▶ Task statement:
In the entries below, count the lines that contain the word "strs" and give only that number.

________________

/-- State.quenchMain writes bde, hma, cme, rfg, atr, cru, lgb at most. -/
@[simp] theorem State.quenchMain_keeps (s : State) :
    (State.quenchMain s).spn = s.spn ∧ (State.quenchMain s).boot = s.boot ∧ (State.quenchMain s).strs = s.strs ∧
    (State.quenchMain s).apa = s.apa ∧ (State.quenchMain s).pol = s.pol ∧ (State.quenchMain s).fit = s.fit ∧
    (State.quenchMain s).rfu = s.rfu ∧ (State.quenchMain s).cby = s.cby ∧ (State.quenchMain s).otp = s.otp ∧
    (State.quenchMain s).emb = s.emb ∧ (State.quenchMain s).wwu = s.wwu ∧ (State.quenchMain s).io = s.io ∧
    (State.quenchMain s).draws = s.draws ∧ (State.quenchMain s).pending = s.pending := by
  simp [State.quenchMain]

/-- State.quench writes bde, hma, cme, rfg, atr, cru, emb, lgb at most. -/
@[simp] theorem State.quench_keeps (s : State) :
    (State.quench s).spn = s.spn ∧ (State.quench s).boot = s.boot ∧ (State.quench s).strs = s.strs ∧
    (State.quench s).apa = s.apa ∧ (State.quench s).pol = s.pol ∧ (State.quench s).fit = s.fit ∧
    (State.quench s).rfu = s.rfu ∧ (State.quench s).cby = s.cby ∧ (State.quench s).otp = s.otp ∧
    (State.quench s).wwu = s.wwu ∧ (State.quench s).io = s.io ∧ (State.quench s).draws = s.draws ∧
    (State.quench s).pending = s.pending := by
  simp [State.quench]

/-- State.countEvidence writes otp, emb at most. -/
@[simp] theorem State.countEvidence_keeps (s : State) :
    (State.countEvidence s).spn = s.spn ∧ (State.countEvidence s).boot = s.boot ∧ (State.countEvidence s).strs = s.strs ∧
    (State.countEvidence s).apa = s.apa ∧ (State.countEvidence s).pol = s.pol ∧ (State.countEvidence s).fit = s.fit ∧
    (State.countEvidence s).bde = s.bde ∧ (State.countEvidence s).hma = s.hma ∧ (State.countEvidence s).cme = s.cme ∧
    (State.countEvidence s).rfg = s.rfg ∧ (State.countEvidence s).atr = s.atr ∧ (State.countEvidence s).rfu = s.rfu ∧
    (State.countEvidence s).cby = s.cby ∧ (State.countEvidence s).cru = s.cru ∧ (State.countEvidence s).wwu = s.wwu ∧
    (State.countEvidence s).lgb = s.lgb ∧ (State.countEvidence s).io = s.io ∧ (State.countEvidence s).draws = s.draws ∧
    (State.countEvidence s).pending = s.pending := by
  unfold State.countEvidence; dsimp only; (repeat' split) <;> simp

/-- State.recordTrip writes emb, lgb at most. -/
@[simp] theorem State.recordTrip_keeps (s : State) (i count response : Nat) :
    (State.recordTrip s i count response).spn = s.spn ∧ (State.recordTrip s i count response).boot = s.boot ∧
    (State.recordTrip s i count response).strs = s.strs ∧ (State.recordTrip s i count response).apa = s.apa ∧
    (State.recordTrip s i count response).pol = s.pol ∧ (State.recordTrip s i count response).fit = s.fit ∧
    (State.recordTrip s i count response).bde = s.bde ∧ (State.recordTrip s i count response).hma = s.hma ∧
    (State.recordTrip s i count response).cme = s.cme ∧ (State.recordTrip s i count response).rfg = s.rfg ∧
    (State.recordTrip s i count response).atr = s.atr ∧ (State.recordTrip s i count response).rfu = s.rfu ∧
    (State.recordTrip s i count response).cby = s.cby ∧ (State.recordTrip s i count response).cru = s.cru ∧
    (State.recordTrip s i count response).otp = s.otp ∧ (State.recordTrip s i count response).wwu = s.wwu ∧
    (State.recordTrip s i count response).io = s.io ∧ (State.recordTrip s i count response).draws = s.draws ∧
    (State.recordTrip s i count response).pending = s.pending := by
  simp [State.recordTrip]

/-- State.holdPlatform writes spn, strs, apa, fit, bde, cme, atr, rfu, wwu, lgb, io at most. -/
@[simp] theorem State.holdPlatform_keeps (s : State) :
    (State.holdPlatform s).boot = s.boot ∧ (State.holdPlatform s).pol = s.pol ∧ (State.holdPlatform s).hma = s.hma ∧
    (State.holdPlatform s).rfg = s.rfg ∧ (State.holdPlatform s).cby = s.cby ∧ (State.holdPlatform s).cru = s.cru ∧
    (State.holdPlatform s).otp = s.otp ∧ (State.holdPlatform s).emb = s.emb ∧ (State.holdPlatform s).draws = s.draws ∧
    (State.holdPlatform s).pending = s.pending := by
  simp [State.holdPlatform]

/-- State.alertTrip writes cme, emb at most. -/
@[simp] theorem State.alertTrip_keeps (s : State) :
    (State.alertTrip s).spn = s.spn ∧ (State.alertTrip s).boot = s.boot ∧ (State.alertTrip s).strs = s.strs ∧
    (State.alertTrip s).apa = s.apa ∧ (State.alertTrip s).pol = s.pol ∧ (State.alertTrip s).fit = s.fit ∧
    (State.alertTrip s).bde = s.bde ∧ (State.alertTrip s).hma = s.hma ∧ (State.alertTrip s).rfg = s.rfg ∧
    (State.alertTrip s).atr = s.atr ∧ (State.alertTrip s).rfu = s.rfu ∧ (State.alertTrip s).cby = s.cby ∧
    (State.alertTrip s).cru = s.cru ∧ (State.alertTrip s).otp = s.otp ∧ (State.alertTrip s).wwu = s.wwu ∧
    (State.alertTrip s).lgb = s.lgb ∧ (State.alertTrip s).io = s.io ∧ (State.alertTrip s).draws = s.draws ∧
    (State.alertTrip s).pending = s.pending := by
  simp [State.alertTrip]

________________

▶ Answer box:
6